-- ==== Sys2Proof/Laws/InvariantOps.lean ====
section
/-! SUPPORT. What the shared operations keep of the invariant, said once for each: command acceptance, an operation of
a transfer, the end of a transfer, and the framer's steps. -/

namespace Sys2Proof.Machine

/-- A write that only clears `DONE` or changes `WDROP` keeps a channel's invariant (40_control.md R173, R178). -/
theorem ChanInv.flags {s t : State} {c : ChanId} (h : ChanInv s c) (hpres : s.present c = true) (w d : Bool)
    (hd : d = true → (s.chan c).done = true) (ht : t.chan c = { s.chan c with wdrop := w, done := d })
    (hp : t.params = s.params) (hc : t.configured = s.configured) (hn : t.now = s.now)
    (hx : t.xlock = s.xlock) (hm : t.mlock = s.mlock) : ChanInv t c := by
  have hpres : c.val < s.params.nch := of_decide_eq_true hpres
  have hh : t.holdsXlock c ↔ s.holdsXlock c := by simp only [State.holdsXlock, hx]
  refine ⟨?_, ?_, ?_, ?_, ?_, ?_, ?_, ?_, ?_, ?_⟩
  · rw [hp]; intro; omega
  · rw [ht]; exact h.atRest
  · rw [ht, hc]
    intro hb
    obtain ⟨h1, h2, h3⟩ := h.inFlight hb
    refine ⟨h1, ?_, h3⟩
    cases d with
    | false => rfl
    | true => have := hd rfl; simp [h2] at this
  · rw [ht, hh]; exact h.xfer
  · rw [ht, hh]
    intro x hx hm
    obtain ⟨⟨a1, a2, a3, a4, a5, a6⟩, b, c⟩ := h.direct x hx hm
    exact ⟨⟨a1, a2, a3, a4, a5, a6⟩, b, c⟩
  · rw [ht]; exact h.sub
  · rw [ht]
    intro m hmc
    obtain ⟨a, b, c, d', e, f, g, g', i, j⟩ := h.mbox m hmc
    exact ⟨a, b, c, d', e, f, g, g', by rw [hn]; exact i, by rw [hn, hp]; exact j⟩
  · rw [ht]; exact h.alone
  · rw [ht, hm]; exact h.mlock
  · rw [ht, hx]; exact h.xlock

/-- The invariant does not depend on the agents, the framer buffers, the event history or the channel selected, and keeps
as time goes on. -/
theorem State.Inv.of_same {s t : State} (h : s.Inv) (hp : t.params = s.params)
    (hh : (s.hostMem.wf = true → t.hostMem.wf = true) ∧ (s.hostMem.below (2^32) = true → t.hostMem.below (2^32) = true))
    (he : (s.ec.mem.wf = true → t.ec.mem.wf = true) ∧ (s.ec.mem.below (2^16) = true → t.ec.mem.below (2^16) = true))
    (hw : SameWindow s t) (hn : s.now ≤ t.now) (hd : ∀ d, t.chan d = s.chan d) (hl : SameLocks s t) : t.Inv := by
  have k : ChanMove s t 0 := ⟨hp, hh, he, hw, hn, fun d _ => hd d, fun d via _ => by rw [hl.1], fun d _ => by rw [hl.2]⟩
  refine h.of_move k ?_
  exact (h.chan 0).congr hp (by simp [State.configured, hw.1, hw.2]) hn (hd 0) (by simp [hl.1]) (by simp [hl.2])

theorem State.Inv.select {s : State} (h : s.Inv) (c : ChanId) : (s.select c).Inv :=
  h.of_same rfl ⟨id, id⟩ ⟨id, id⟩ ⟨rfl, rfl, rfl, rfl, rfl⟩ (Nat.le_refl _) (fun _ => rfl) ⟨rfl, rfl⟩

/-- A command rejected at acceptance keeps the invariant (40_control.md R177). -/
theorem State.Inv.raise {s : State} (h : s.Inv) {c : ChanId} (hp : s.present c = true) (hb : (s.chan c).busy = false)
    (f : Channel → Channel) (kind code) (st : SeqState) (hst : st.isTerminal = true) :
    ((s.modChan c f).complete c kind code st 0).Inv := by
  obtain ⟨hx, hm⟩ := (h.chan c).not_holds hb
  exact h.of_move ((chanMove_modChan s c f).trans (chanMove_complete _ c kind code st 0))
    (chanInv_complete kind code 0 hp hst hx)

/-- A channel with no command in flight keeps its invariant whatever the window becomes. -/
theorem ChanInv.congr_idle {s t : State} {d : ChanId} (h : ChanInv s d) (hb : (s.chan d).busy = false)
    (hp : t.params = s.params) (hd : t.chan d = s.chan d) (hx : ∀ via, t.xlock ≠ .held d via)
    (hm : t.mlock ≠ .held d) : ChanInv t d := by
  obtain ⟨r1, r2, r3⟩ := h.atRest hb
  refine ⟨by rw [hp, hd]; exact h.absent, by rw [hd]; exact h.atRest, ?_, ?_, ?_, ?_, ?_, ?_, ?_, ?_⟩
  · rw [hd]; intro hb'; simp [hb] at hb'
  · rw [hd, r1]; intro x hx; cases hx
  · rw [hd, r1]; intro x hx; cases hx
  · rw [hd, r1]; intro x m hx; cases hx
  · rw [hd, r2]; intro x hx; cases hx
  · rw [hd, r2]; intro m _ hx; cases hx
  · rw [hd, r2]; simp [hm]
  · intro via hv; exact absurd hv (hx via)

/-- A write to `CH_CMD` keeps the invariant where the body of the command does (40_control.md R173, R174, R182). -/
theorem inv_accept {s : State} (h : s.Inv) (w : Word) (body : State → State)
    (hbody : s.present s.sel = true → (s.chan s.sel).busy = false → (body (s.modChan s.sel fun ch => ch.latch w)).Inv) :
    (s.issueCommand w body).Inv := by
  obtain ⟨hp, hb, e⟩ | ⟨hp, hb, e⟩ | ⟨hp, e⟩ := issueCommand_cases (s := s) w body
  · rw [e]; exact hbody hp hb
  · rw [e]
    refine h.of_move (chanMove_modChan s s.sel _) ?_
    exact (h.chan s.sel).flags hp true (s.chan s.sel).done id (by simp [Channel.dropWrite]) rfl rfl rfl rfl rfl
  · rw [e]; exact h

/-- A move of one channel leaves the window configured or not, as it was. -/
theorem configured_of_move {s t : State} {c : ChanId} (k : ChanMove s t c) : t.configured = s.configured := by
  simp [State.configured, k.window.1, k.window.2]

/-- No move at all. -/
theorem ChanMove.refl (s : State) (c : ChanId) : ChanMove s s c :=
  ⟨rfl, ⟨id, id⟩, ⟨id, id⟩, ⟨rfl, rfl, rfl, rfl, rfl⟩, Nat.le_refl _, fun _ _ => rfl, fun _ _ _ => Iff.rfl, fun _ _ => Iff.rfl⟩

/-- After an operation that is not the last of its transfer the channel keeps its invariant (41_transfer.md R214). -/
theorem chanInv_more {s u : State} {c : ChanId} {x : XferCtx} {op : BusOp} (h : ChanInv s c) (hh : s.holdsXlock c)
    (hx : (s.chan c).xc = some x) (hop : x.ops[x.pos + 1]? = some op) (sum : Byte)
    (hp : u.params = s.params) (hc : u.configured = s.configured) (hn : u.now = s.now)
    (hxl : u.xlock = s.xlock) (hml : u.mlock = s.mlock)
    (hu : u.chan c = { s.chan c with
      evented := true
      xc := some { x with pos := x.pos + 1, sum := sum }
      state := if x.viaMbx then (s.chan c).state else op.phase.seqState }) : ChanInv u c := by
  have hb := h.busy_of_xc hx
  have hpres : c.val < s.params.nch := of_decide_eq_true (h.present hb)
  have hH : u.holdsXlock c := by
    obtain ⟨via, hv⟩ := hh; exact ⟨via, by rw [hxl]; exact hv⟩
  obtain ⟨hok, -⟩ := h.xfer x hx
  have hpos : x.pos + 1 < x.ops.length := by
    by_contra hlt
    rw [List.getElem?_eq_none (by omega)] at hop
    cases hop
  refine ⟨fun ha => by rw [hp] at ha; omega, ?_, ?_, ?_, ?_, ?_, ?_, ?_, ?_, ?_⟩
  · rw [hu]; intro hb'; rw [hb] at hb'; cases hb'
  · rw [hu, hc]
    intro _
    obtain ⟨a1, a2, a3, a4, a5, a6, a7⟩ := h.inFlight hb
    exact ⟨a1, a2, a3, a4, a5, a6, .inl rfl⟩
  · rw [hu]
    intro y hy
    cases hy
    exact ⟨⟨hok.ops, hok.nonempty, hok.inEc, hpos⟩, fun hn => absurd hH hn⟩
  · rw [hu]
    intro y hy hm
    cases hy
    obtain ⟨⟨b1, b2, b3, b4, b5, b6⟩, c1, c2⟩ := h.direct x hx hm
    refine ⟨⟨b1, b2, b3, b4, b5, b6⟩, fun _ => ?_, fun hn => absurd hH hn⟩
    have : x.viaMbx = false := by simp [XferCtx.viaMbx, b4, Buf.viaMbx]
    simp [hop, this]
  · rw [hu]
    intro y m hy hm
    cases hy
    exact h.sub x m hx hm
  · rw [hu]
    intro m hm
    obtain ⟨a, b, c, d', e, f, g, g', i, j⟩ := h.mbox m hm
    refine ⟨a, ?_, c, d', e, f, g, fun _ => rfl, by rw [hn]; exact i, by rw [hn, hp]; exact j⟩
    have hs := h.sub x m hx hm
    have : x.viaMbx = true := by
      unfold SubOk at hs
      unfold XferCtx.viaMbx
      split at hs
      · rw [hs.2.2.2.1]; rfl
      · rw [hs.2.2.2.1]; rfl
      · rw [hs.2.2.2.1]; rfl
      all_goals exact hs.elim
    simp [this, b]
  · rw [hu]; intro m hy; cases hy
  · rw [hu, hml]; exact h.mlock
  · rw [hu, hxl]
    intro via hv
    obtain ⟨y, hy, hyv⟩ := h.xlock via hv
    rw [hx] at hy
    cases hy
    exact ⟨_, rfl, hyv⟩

== Assignment ==
Start at the first line of the material. Reproduce every line exactly, ending with the line that holds "have hpres : c.val < s.params.nch := of_decide_eq_true hpres".

== Exercise answer ==
-- ==== Sys2Proof/Laws/InvariantOps.lean ====
section
/-! SUPPORT. What the shared operations keep of the invariant, said once for each: command acceptance, an operation of
a transfer, the end of a transfer, and the framer's steps. -/

namespace Sys2Proof.Machine

/-- A write that only clears `DONE` or changes `WDROP` keeps a channel's invariant (40_control.md R173, R178). -/
theorem ChanInv.flags {s t : State} {c : ChanId} (h : ChanInv s c) (hpres : s.present c = true) (w d : Bool)
    (hd : d = true → (s.chan c).done = true) (ht : t.chan c = { s.chan c with wdrop := w, done := d })
    (hp : t.params = s.params) (hc : t.configured = s.configured) (hn : t.now = s.now)
    (hx : t.xlock = s.xlock) (hm : t.mlock = s.mlock) : ChanInv t c := by
  have hpres : c.val < s.params.nch := of_decide_eq_true hpres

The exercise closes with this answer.